_Exercise_
Only one stretch of the data below is wanted: the lines from the one with "bytesOf 2 (exec" through the one with "enc .none (host", repeated exactly.

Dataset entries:
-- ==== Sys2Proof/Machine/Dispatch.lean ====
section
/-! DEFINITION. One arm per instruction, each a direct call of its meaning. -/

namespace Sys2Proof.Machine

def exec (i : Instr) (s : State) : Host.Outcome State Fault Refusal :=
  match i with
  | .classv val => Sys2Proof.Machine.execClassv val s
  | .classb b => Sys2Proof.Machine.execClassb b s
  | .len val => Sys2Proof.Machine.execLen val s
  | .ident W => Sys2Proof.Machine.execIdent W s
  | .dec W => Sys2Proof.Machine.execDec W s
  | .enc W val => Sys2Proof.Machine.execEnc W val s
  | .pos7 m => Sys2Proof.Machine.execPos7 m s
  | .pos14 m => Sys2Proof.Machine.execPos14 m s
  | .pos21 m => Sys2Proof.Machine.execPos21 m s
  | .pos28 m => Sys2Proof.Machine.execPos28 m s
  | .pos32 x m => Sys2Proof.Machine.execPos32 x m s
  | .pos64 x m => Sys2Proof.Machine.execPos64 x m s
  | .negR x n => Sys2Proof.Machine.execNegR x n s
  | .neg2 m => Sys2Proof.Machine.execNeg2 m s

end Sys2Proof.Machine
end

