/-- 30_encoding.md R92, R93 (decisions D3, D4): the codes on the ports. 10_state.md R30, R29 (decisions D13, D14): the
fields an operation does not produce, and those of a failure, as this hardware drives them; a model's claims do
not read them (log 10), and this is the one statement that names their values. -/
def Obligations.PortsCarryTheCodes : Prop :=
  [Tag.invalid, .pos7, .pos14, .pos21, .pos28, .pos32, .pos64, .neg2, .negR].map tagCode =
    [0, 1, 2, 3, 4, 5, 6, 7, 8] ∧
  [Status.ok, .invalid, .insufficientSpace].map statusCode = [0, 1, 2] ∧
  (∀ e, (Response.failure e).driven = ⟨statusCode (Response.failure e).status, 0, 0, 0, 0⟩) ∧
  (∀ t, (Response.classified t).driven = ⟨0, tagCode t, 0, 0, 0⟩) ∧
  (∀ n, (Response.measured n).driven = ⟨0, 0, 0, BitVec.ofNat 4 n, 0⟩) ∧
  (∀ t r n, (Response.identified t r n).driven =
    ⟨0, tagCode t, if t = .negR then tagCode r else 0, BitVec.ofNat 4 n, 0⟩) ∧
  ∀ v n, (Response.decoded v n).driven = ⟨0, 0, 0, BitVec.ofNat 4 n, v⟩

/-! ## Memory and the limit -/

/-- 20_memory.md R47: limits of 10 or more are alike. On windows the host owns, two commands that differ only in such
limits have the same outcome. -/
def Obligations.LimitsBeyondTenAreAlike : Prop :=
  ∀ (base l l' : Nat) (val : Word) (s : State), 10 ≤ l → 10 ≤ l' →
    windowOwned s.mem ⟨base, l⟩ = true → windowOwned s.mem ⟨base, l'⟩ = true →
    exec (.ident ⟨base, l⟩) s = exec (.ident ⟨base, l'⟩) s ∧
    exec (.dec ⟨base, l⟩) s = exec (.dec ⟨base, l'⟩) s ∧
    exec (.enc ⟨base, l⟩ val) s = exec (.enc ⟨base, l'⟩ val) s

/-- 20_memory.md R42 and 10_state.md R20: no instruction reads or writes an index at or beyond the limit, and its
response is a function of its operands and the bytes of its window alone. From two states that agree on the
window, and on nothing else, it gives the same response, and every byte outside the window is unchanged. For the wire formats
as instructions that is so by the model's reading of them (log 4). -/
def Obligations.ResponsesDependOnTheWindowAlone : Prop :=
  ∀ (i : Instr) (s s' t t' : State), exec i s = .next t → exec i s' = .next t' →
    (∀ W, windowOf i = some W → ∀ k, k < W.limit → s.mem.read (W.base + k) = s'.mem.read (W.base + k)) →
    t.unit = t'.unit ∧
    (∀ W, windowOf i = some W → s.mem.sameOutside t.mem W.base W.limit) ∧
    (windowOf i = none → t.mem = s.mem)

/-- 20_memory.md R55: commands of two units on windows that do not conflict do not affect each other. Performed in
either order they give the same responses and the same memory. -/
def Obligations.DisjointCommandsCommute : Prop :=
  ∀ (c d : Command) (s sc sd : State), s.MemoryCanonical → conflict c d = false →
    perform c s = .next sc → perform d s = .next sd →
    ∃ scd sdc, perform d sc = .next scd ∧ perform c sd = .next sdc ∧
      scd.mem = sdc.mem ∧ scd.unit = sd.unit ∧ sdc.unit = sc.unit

---

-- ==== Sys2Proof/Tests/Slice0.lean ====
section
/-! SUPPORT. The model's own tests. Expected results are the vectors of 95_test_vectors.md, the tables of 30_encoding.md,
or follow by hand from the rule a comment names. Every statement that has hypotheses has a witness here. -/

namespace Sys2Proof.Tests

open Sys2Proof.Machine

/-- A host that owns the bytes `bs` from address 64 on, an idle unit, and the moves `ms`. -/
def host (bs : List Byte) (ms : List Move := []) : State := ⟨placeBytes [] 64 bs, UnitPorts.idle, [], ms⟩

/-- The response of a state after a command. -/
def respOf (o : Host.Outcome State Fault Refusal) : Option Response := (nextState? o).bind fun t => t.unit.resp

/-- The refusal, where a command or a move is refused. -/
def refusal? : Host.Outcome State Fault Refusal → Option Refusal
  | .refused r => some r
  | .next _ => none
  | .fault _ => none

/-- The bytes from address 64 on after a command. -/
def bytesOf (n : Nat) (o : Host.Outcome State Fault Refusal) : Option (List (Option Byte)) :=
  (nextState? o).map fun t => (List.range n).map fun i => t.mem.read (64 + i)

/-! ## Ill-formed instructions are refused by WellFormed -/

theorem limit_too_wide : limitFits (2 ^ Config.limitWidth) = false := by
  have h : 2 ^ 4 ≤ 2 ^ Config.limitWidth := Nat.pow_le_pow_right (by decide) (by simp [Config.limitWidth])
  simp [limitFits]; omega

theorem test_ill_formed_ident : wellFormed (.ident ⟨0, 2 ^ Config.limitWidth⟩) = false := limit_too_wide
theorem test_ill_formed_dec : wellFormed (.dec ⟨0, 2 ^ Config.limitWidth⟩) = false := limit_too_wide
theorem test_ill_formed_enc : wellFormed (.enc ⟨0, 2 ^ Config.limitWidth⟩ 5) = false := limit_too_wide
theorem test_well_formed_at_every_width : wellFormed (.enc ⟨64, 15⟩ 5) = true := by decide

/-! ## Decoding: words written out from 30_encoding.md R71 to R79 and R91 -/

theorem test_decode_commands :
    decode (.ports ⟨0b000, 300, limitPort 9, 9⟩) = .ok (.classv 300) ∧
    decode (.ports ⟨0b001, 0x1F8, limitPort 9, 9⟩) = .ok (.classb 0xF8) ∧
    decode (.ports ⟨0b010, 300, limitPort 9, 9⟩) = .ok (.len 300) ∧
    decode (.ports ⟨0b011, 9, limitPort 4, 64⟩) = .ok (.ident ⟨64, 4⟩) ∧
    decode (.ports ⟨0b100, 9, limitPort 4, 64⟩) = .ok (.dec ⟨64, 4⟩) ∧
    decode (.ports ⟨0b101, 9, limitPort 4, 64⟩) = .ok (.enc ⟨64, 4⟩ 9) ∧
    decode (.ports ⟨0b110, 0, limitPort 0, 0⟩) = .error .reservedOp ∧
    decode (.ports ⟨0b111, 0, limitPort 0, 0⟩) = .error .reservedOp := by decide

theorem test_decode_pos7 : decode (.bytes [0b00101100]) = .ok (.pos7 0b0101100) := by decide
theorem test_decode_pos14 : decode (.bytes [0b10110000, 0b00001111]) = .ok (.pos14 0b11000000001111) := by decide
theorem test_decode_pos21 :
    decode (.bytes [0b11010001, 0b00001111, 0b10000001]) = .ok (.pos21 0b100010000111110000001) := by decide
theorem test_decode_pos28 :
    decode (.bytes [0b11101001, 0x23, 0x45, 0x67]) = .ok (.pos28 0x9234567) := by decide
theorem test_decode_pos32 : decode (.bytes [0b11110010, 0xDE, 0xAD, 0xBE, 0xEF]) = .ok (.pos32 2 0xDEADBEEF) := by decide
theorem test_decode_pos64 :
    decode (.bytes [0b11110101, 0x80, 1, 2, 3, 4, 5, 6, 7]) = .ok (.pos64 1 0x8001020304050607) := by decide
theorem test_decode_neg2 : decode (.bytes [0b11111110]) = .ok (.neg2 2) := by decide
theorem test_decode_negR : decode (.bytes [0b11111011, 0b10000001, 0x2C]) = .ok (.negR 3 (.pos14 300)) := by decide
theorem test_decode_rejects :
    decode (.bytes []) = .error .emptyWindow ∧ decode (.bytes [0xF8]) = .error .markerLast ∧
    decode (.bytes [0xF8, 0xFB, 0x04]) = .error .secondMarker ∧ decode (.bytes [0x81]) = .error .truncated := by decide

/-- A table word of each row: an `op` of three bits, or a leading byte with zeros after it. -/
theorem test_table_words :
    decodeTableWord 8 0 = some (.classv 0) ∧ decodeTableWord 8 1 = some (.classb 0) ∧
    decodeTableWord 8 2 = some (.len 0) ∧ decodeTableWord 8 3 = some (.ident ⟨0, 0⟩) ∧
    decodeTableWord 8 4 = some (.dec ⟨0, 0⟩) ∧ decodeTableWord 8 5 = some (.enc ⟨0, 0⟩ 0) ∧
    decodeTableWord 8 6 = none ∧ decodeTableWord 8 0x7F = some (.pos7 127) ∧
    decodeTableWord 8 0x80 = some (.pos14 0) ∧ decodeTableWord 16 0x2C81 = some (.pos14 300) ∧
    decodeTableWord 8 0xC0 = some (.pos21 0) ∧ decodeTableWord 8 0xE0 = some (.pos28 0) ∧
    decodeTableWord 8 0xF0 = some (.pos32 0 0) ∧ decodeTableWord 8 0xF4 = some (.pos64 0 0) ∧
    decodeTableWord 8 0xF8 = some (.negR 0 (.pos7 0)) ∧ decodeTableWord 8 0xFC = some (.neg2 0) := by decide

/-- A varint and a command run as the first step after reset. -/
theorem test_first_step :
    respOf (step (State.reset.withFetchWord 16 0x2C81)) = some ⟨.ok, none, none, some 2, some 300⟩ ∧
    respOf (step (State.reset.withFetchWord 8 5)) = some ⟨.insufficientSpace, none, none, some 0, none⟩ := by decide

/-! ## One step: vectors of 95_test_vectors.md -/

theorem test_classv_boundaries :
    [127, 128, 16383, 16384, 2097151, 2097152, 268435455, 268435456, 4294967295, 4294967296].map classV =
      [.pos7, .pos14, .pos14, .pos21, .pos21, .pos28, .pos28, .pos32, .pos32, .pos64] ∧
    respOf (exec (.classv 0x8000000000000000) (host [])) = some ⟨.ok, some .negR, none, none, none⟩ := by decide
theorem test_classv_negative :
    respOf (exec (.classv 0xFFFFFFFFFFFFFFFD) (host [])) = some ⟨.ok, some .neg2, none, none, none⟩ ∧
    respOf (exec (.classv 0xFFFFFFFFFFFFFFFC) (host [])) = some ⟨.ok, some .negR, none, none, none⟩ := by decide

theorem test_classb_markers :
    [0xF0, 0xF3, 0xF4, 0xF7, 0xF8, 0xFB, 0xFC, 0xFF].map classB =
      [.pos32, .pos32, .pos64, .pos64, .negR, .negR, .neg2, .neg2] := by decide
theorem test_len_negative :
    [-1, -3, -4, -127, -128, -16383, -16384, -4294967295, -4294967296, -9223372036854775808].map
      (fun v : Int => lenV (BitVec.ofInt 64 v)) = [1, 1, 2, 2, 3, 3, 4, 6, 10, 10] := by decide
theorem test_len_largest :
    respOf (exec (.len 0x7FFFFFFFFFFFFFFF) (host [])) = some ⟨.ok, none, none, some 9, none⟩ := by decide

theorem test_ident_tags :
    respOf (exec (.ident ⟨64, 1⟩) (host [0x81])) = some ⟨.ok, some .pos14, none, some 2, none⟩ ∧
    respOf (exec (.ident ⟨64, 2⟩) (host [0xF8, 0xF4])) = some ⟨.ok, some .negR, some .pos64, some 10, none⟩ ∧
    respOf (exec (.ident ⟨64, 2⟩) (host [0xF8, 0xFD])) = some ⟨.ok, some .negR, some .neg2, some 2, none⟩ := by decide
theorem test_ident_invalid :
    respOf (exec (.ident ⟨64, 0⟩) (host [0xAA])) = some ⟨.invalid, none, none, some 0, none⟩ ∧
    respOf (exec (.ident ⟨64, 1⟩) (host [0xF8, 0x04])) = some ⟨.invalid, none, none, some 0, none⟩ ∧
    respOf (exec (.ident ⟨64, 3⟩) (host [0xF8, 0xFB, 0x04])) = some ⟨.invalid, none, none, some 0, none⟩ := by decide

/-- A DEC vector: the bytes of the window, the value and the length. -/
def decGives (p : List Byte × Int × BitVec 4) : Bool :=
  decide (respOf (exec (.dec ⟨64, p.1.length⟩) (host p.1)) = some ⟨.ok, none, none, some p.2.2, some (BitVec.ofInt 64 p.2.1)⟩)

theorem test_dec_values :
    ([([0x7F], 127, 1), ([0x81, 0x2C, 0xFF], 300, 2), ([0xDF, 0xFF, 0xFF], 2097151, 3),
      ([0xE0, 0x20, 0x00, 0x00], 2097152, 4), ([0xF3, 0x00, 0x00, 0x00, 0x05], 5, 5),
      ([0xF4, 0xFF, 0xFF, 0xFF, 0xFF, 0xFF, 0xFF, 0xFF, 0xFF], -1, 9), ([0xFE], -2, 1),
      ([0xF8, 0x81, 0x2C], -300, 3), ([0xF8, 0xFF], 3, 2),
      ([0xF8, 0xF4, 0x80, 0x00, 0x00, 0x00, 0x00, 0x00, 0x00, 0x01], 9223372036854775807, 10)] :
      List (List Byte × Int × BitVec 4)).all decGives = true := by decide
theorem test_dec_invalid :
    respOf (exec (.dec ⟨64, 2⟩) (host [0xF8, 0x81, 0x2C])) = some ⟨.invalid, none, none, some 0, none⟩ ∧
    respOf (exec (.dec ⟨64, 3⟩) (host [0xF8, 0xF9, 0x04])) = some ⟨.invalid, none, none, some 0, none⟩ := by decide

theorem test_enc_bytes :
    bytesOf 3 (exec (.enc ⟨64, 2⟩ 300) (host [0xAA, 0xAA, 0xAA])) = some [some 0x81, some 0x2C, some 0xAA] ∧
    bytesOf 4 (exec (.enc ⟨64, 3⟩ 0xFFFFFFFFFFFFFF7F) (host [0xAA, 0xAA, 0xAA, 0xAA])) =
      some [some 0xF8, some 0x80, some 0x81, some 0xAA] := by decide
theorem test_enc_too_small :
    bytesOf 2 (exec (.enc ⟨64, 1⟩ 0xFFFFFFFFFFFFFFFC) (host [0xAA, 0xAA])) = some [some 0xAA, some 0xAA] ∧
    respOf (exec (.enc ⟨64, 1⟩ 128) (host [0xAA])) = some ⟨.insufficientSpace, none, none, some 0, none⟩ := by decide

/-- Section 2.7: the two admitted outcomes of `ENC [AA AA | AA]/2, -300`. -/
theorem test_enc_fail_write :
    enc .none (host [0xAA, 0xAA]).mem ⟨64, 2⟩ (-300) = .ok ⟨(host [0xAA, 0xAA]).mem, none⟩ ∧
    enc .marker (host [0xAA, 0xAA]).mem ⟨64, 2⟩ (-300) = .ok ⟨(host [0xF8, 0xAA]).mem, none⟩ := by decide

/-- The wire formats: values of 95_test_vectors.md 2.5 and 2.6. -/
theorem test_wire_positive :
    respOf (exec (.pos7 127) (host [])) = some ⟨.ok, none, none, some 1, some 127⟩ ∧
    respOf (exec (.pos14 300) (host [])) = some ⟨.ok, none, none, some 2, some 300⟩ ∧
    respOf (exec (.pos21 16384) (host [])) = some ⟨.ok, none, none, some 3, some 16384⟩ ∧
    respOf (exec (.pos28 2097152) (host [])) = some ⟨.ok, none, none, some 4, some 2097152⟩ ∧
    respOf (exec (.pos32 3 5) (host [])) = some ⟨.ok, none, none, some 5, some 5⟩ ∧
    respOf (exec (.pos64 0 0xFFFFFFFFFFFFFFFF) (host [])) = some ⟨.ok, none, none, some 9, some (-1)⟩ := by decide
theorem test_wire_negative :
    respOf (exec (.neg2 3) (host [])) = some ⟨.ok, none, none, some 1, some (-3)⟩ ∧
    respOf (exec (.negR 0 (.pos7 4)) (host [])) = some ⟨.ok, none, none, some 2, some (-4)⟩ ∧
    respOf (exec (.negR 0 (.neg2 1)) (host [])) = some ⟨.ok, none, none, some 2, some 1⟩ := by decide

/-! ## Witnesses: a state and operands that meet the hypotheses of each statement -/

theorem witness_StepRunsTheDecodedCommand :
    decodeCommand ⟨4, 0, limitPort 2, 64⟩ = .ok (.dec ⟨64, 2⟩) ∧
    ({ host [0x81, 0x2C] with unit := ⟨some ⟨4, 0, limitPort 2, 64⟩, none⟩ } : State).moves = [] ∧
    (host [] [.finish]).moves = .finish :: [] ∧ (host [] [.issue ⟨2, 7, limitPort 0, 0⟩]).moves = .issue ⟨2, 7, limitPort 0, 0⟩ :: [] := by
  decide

_Response below_
    bytesOf 2 (exec (.enc ⟨64, 1⟩ 0xFFFFFFFFFFFFFFFC) (host [0xAA, 0xAA])) = some [some 0xAA, some 0xAA] ∧
    respOf (exec (.enc ⟨64, 1⟩ 128) (host [0xAA])) = some ⟨.insufficientSpace, none, none, some 0, none⟩ := by decide

/-- Section 2.7: the two admitted outcomes of `ENC [AA AA | AA]/2, -300`. -/
theorem test_enc_fail_write :
    enc .none (host [0xAA, 0xAA]).mem ⟨64, 2⟩ (-300) = .ok ⟨(host [0xAA, 0xAA]).mem, none⟩ ∧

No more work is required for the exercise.